"I am the grammarian about whom your mother warned you."
Many many moons ago, when I was a young whippersnapper, my eldest sister gave me a deck of Tarot cards, specifically the Swiss 1JJ deck. Little did she know it would be the catalyst of a life-long obsession with the Tarot. I still have that deck, in the original box. It traveled around the world with me while I was in the Navy, and I recall reading for friends with it in our rooms in the barracks at various bases. Incredibly it is still in virtually pristine condition. The box itself is just a teensy bit dinged up, but that’s not too bad, all things considered.
My next deck I purchased myself: The venerable Rider-Waite, aka Waite-Smith. It too is still in its original tuck box, although the top flap has left us. But the cards themselves are still like new. Since those days, I have collected both books and decks. Then, as now, I only acquired decks because I loved them. I liked the different themes and artistic takes on the those same 22, or 78 cards. I never gave a thought to anything becoming ‘collectible,’ I just acquired what I liked, or what was given to me. The only urgency I felt to buy something was if I became concerned that a deck I liked was going out of print, and I would be unable to get it if I waited.
Fast forward to today. My collection now stands at fifty-four decks, fifty-five as of yesterday with the arrival of my first truly collectible, limited-edition art deck. I’m so excited about this one, I am now the proud owner of :::drumroll please:::
The Goth Tarot, by Winny. Here’s one of my favorite cards from the deck:
Click the image for a larger-than-life scan. Truly, the scans do not do it justice, the artwork and colors are lovely. This is a Majors-only deck, printed by Adam McClean who publishes a small assortment of art decks out of his shop in Glasgow. The cards are laminated with a glossy laminate, making them durable enough for every day use, and resistant to coffee spills. I won’t go into his whole process here, as he details it nicely on his site if you’re interested.

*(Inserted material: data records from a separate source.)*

theorem exec_registerReadClear_of_idle (s : State) (fn : Fn) (id off : Nat) (hfn : fnOk fn = true) (hoff : off < apertureBase)
    (hrel : s.hif.released = true) (hidle : s.hif.accs = []) :
    exec (.registerReadClear false ⟨fn, id⟩ ⟨off, false⟩) s = .next ((s.countAcc.blockRead fn off).1.emit (.readData fn off
      (leBytes 4 ((s.countAcc.blockRead fn off).2 ^^^ (s.voteMask fn off &&& s.countAcc.seesBits fn off))))) := by
  show execRegisterReadClear false ⟨fn, id⟩ ⟨off, false⟩ s = _
  unfold execRegisterReadClear
  rw [hfn, if_neg (by decide), if_neg (by decide), State.takeRead_of_below_aperture s _ _ _ hoff,
    State.takeAcc_regRead_of_idle s _ _ _ _ _ hrel hidle, State.readBar0_narrow _ _ _ rfl,
    State.voteMask_countAcc]

/-- A mask of 32 bits that the function sees whole. -/
theorem State.voteMask_seen (s : State) (f : Fn) (off : Nat) : s.voteMask f off &&& (2 ^ 32 - 1) = s.voteMask f off := by
  rw [Nat.and_two_pow_sub_one_eq_mod, Nat.mod_eq_of_lt (s.voteMask_lt f off)]

theorem State.seesBits_pf (s : State) (off : Nat) (h : off < windowBase) : s.seesBits .pf off = 2 ^ 32 - 1 := by
  unfold State.seesBits
  dsimp only
  rw [if_neg (by simp; omega)]

/-! ### The fields that a read clears -/

theorem State.blockRead_lost (s : State) : s.blockRead .pf 0x500418 = ({ s with tly := { s.tly with lost := 0 } }, s.tly.lost) := rfl

/-- A table's VSTAT: its own function reads and clears it, another's reads 0. -/
theorem State.blockRead_vstat (s : State) (a b : Nat) (hb : b < 16) :
    s.blockRead (.vf a) (0x500300 + 4 * b) =
      if a = b then (s.modTable b fun x => { x with tallyV := 0, arrayV := 0, tileV := 0, unchecked := 0 }, (s.table b).vstat)
      else (s, 0) := by
  have block : (0x500300 + 4 * b) / 0x100000 = 5 := by omega
  have word : (0x500300 + 4 * b) % 0x100000 / 4 * 4 = 0x300 + 4 * b := by omega
  have index : (0x300 + 4 * b - 0x300) / 4 = b := by omega
  have tly : s.blockRead (.vf a) (0x500300 + 4 * b) = s.readTly (.vf a) (0x300 + 4 * b) := by
    unfold State.blockRead
    rw [block, word] <;> rfl
  rw [tly]
  unfold State.readTly
  rw [if_neg (by simp; omega), if_neg (by simp; omega), if_pos (by simp; omega)]
  dsimp only
  rw [index]
  by_cases h : a = b
  · rw [if_pos h, if_pos (by simp [seesTable, h])]
  · rw [if_neg h, if_neg (by simp [seesTable, h])]

theorem State.seesBits_vstat (s : State) (a b : Nat) (hb : b < 16) :
    s.seesBits (.vf a) (0x500300 + 4 * b) = if a = b then 2 ^ 32 - 1 else 0 := by
  have block : (0x500300 + 4 * b) / 0x100000 = 5 := by omega
  have word : (0x500300 + 4 * b) % 0x100000 / 4 * 4 = 0x300 + 4 * b := by omega
  have index : (0x300 + 4 * b - 0x300) / 4 = b := by omega
  have tly : s.seesBits (.vf a) (0x500300 + 4 * b) =
      let o := 0x300 + 4 * b
      let mine (t : Nat) : Nat := if a = t then 2 ^ 32 - 1 else 0
      if 0x100 ≤ o && o < 0x140 then mine ((o - 0x100) / 4)
      else if 0x200 ≤ o && o < 0x280 then mine ((o - 0x200) / 8)
      else if 0x300 ≤ o && o < 0x340 then mine ((o - 0x300) / 4)
      else if 0x1000 ≤ o && o < 0x1000 + 4 * 208 then mine ((o - 0x1000) / 4 / 13)
      else 0 := by
    unfold State.seesBits
    dsimp only
    rw [block, word] <;> rfl
  rw [tly]
  dsimp only
  rw [if_neg (by simp; omega), if_neg (by simp; omega), if_pos (by simp; omega), index]

/-! ### Writes -/

theorem exec_registerWrite_of_released (s : State) (id off : Nat) (v : Word) (hrel : s.hif.released = true) (hoff : off < apertureBase)
    (hpub : publishes .pf off = false) : exec (.registerWrite false ⟨.pf, id⟩ off v) s = .next (s.regWrite .pf off v.toNat) := by
  show execRegisterWrite false ⟨.pf, id⟩ off v s = _
  unfold execRegisterWrite
  rw [if_neg (by exact Bool.false_ne_true), if_neg (by decide), hrel, if_neg (by decide), if_neg (by omega), hpub, if_neg (by decide)]

theorem exec_registerWrite_of_not_released (s : State) (fn : Fn) (id off : Nat) (v : Word) (hfn : fnOk fn = true)
    (hrel : s.hif.released = false) : exec (.registerWrite false ⟨fn, id⟩ off v) s = .next s := by
  show execRegisterWrite false ⟨fn, id⟩ off v s = _
  unfold execRegisterWrite
  rw [hfn, if_neg (by decide), if_neg (by decide), hrel]
  rfl

theorem exec_registerReadClear_of_not_released (s : State) (fn : Fn) (id : Nat) (r : BarRead) (hfn : fnOk fn = true)
    (hrel : s.hif.released = false) : exec (.registerReadClear false ⟨fn, id⟩ r) s = .next s := by
  show execRegisterReadClear false ⟨fn, id⟩ r s = _
  unfold execRegisterReadClear
  rw [hfn, if_neg (by decide), if_neg (by decide), State.takeRead_of_not_released s _ _ _ hrel]

/-- Settles O48, by what each block does with a read or a write of its registers. -/
theorem registerFieldsActByType : Obligations.RegisterFieldsActByType := by
  unfold Obligations.RegisterFieldsActByType
  intro s id v hidle
  refine ⟨fun hrel fn r off hfn => ⟨exec_registerReadClear_of_not_released s fn id r hfn hrel,
    exec_registerWrite_of_not_released s fn id off v hfn hrel⟩, fun hrel => ?_⟩
  dsimp only
  have write (off : Nat) (hoff : off < apertureBase) (hpub : publishes .pf off = false) :=
    exec_registerWrite_of_released s id off v hrel hoff hpub
  have narrow (fn : Fn) (off : Nat) (hfn : fnOk fn = true) (hoff : off < apertureBase) :=
    exec_registerReadClear_of_idle s fn id off hfn hoff hrel hidle
  refine ⟨?_, fun tbl ht => ?_, fun a b ha hb hne => ?_, fun lo hi => ?_, ?_, ?_, fun hd => ?_, fun hd => ?_, fun h => ?_, fun h hd => ?_⟩
  · have run := narrow .pf 0x500418 rfl (by decide)
    rw [State.seesBits_pf _ _ (by decide), State.voteMask_seen, State.blockRead_lost] at run
    exact ⟨_, ⟨run, fun _ _ => rfl, rfl⟩, rfl⟩
  · have run := narrow (.vf tbl) (0x500300 + 4 * tbl) (by simpa [fnOk] using ht) (by unfold apertureBase; omega)
    rw [State.seesBits_vstat _ _ _ ht, State.blockRead_vstat _ _ _ ht, if_pos rfl, if_pos rfl, State.voteMask_seen] at run
    refine ⟨_, ⟨run, fun _ _ => rfl, rfl⟩, ?_⟩
    exact s.countAcc.table_modTable_self tbl fun x => { x with tallyV := 0, arrayV := 0, tileV := 0, unchecked := 0 }
  · have run := narrow (.vf a) (0x500300 + 4 * b) (by simpa [fnOk] using ha) (by unfold apertureBase; omega)
    rw [State.seesBits_vstat _ _ _ hb, State.blockRead_vstat _ _ _ hb, if_neg hne, if_neg hne, Nat.and_zero, Nat.xor_zero] at run
    dsimp only at run
    exact ⟨_, ⟨run, fun _ _ => rfl, rfl⟩, rfl⟩
  · have run : exec (.registerReadClear false ⟨.pf, id⟩ ⟨0x200000, true⟩) s = _ := exec_registerReadClear_pf ..
    rw [State.takeRead_of_below_aperture s _ _ _ (by decide), State.takeAcc_regRead_of_idle s _ _ _ _ _ hrel hidle,
      (State.readBar0_now _ _ rfl rfl).2] at run
    have lo' : s.countAcc.voteMask .pf 0x200000 = 0 := lo
    have hi' : s.countAcc.voteMask .pf 0x200004 = 0 := hi
    rw [lo', hi', Nat.zero_mul, Nat.add_zero, Nat.xor_zero] at run
    exact ⟨_, ⟨run, fun _ _ => rfl, rfl⟩, rfl⟩
  · exact (write 0x500418 (by decide) (by decide)).trans rfl
  · exact (write 0x500414 (by decide) (by decide)).trans rfl
  · rw [write 0x300000 (by decide) (by decide)]
    exact congrArg _ (if_neg (by rw [hd]; decide))
  · rw [write 0x300000 (by decide) (by decide)]
    exact congrArg _ (if_pos hd)
  · rw [write 0x100004 (by decide) (by decide)]
    exact congrArg _ (if_neg (by simp; omega))
  · rw [write 0x100004 (by decide) (by decide)]
    exact congrArg _ (if_pos (by simpa [h] using hd))

end Sys2Proof.Machine
end

section
/-! PROOFS. The management controller: alarms and their notices, the sensors, the fault log (R405 to R408). -/

namespace Sys2Proof.Machine

/-! ### Alarms (R407, R408) -/

theorem degrees16_eq (v : BitVec 12) : degrees16 v = v.toInt := by
  have small := v.isLt
  rw [BitVec.toInt_eq_toNat_cond, degrees16, toSigned, Nat.mod_eq_of_lt small]

/-- What a notice of the management controller with its alarm changes (R408): its record, the log, and the alarms that stand. -/
structure AlarmRaised (code : Nat) (s t : State) : Prop where
  frame : t = { s with
    hif := { s.hif with queues := t.hif.queues },
    mgc := { s.mgc with logNew := t.mgc.logNew, logRate := t.mgc.logRate, alerts := t.mgc.alerts } }
  posted : Posted s t srcMgc 3 code 0 0
  stands : code ∈ t.mgc.alerts
  others : ∀ c ∈ t.mgc.alerts, c = code ∨ c ∈ s.mgc.alerts

theorem State.mem_alerts_alert (s : State) (code c : Nat) : c ∈ (s.alert code).mgc.alerts ↔ c = code ∨ c ∈ s.mgc.alerts := by
  unfold State.alert
  dsimp only
  split
  · next h =>
    rw [List.contains_iff_mem] at h
    exact ⟨.inr, fun e => e.elim (fun e => e ▸ h) id⟩
  · rw [List.mem_append, List.mem_singleton, or_comm]

theorem AlarmRaised.alarm (s : State) (code : Nat) : AlarmRaised code s ((s.noticeMgc code).alert code) := by
  have records := State.raise_onlyRecords s srcMgc 3 code 0 0
  have posted : Posted s (s.noticeMgc code) srcMgc 3 code 0 0 := State.raise_posted ..
  have noticed : OnlyRecords s (s.noticeMgc code) := records
  generalize s.noticeMgc code = u at *
  refine ⟨?_, posted.of_queue rfl, (u.mem_alerts_alert code code).2 (.inl rfl), fun c hc => ?_⟩
  · unfold OnlyRecords at noticed
    show { u with mgc := { u.mgc with alerts := (u.alert code).mgc.alerts } } = _
    rw [noticed]
    rfl
  · have old : u.mgc.alerts = s.mgc.alerts := by rw [noticed]
    rw [← old]
    exact (u.mem_alerts_alert code c).1 hc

The deck is signed and numbered by the artist, and I have copy #12 of 100. All I can say is, it’s stunning. I can only hope someday Winny will do a full 78-card version of this deck, which I will also have to have.
I’ve also found out recently that several of the decks I own which were readily available for many years are now out of print, and going for some eye-popping prices on the secondary market. All my decks were mass-market, put out by one of the large publishers of Tarot cards: Llewellyn, U.S. Games, A.G. Mueller, Lo Scarabeo, Piatnik and so on. I’m still a little bit in shock at the values of some of these that I’m finding out there on the Web. And there seems to be no end of gorgeous new decks coming out. Thankfully we seem to have gotten past a period that saw some pretty schlocky decks, designed around silly themes of mermaids, or baseball, in most cases poorly done. The market seems to be driving demand for higher quality decks these days, and the fact that people are willing to pay into the hundreds of dollars no doubt has something to do with it. I had no idea so many of them would be so sought after. When I was bitten by the Tarot bug, I didn’t even know there were people who collected Tarot decks, except of course Stuart Kaplan, who made me practically salivate at the range of his collection pictured in the Encyclopedias of Tarot, Volumes 1 – 4. Some of those would stop your heart.
Anyway, I think I will spend some time getting acquainted with the newest addition to the household.